FRCP 23.1 details certain procedural rules which apply to derivative actions.(4) FRCP 23.1 requires that a derivative complaint allege with particularity the efforts made by the plaintiff to obtain the action he desires from the directors and the reasons for his failure to obtain the action or for not making the effort. Foseid argues that he did not demand action by the board of directors because, under the circumstances, demand would have been futile.

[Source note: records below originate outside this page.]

-- ==== Sys2Proof/Machine/Reads.lean ====
section
/-! DEFINITION. The meanings of STATUS, of the GETs, and of command bytes and item codes that name nothing (R168 to
R170). -/

namespace Sys2Proof.Machine

/-- UNKNOWN_COMMAND (R168). A byte that does name a command is not this command (assumption 28). -/
def execUnknownCommand (code : Byte) (s : State) : Out :=
  .next (if namesCommand code then s else takeCommand 0 (refuse .unknown) s)

/-- STATUS (R169). -/
def execStatus (s : State) : Out := .next (takeCommand 0 (answerWith statusBytes) s)

/-- GET SESSION (R62). -/
def execGetSession (s : State) : Out := .next (takeCommand 1 (answerWith sessionBytes) s)

/-- GET RING (R135). -/
def execGetRing (s : State) : Out := .next (takeCommand 1 (answerWith fun t => ringBytes t.rw) s)

/-- GET HOLD (R101). -/
def execGetHold (s : State) : Out := .next (takeCommand 1 (answerWith fun t => holdBytes t.hold) s)

/-- GET TIMEBASE (R65). -/
def execGetTimebase (s : State) : Out := .next (takeCommand 1 (answerWith fun t => timebaseBytes t.tb) s)

/-- GET ALERTMAP (R158). -/
def execGetAlertmap (s : State) : Out := .next (takeCommand 1 (answerWith fun t => alertMapBytes t.au.map) s)

/-- GET TOTALS (R21). -/
def execGetTotals (s : State) : Out := .next (takeCommand 1 (answerWith fun t => totalsBytes t.totals) s)

/-- An entry number in an argument byte (R6): none above 15. -/
def entryNumber (n : Byte) : Option (Fin 16) := if h : n.toNat < 16 then some ⟨n.toNat, h⟩ else none

/-- GET ENTRY n (R6). -/
def execGetEntry (n : Byte) (s : State) : Out :=
  .next
    (takeCommand 1
      (match entryNumber n with
       | some k => answerWith fun t => entryBytes t.entries[k]
       | none => refuse .badarg) s)

/-- GET COUNTER n (R70). -/
def execGetCounter (n : Fin 4) (s : State) : Out :=
  .next (takeCommand 1 (answerWith fun t => counterBytes t.counters[n]) s)

/-- GET SLOT n (R102). -/
def execGetSlot (n : Fin 2) (s : State) : Out :=
  .next (takeCommand 1 (answerWith fun t => slotBytes t.hold.slots[n]) s)

/-- GET INFLIGHT n (R30). -/
def execGetInflight (n : Fin 8) (s : State) : Out :=
  .next (takeCommand 1 (answerWith fun t => inflightBytes t.rows[n]) s)

/-- GET with an item code that names no item (R168). A code that does name one is not this command (assumption 28). -/
def execGetUnknownItem (code : Byte) (s : State) : Out :=
  .next (if (itemOf code).isSome then s else takeCommand 1 (refuse .badarg) s)

end Sys2Proof.Machine
end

Because Foseid and Walford each constitute one-half of the board, Foseid did not believe that Walford would consent to action by the Board authorizing the Board to commence an action against him.

The Supreme Court has noted that FRCP 23.1 governs pleading but does not create a demand requirement. Kamen v Kemper Financial Services, Inc., -- US --, 111 SCt 1711, 1716 (1991). Rather, the source of the rules governing the demand requirement depends upon whether the claim for relief is based on federal or state law. Id. at 1717 (federal law governs the demand requirement in a derivative action based on the Investment Company Act of 1940). The claim for relief in this case is based on federal substantive law. However, inasmuch as the demand requirement comes within the purview of corporation law, which is a creature of state law, this court must look to Wisconsin substantive law to determine whether Foseid may bring this action derivatively. See id. at 1717-1719; In re Krause, 114 BR 582 (Bankr ND Ind 1988) (court used Indiana law to determine whether plaintiff had standing to bring a derivative action under § 523(a)).

Wisconsin case law recognizes a stockholder's ability to sue derivatively without making demand upon the corporation where the circumstances indicate that demand would be useless. See, e.g., Donnelly v Sampson, 135 Wis 368, 115 NW 1089 (1908); Whitcomb v Albany Hardware Specialty Mfg. Co., 245 Wis 86, 13 NW2d 516 (1944).(5) The Wisconsin Supreme Court in Whitcomb stated:

Whether plaintiff has legal capacity to sue depends upon the familiar principle "that in case of a wrong to a corporation, remediable only by judicial interference, and the persons possessing the primary right as its officers to move in that regard fail upon demand or request being made by a stockholder, or stockholders, to do so, or without such request or demand in case of the circumstances being such as to indicate that the same would be useless, any one or more of them may on behalf of all sue to protect the corporate rights, making the wrongdoer, or doers, and the corporation parties defendant."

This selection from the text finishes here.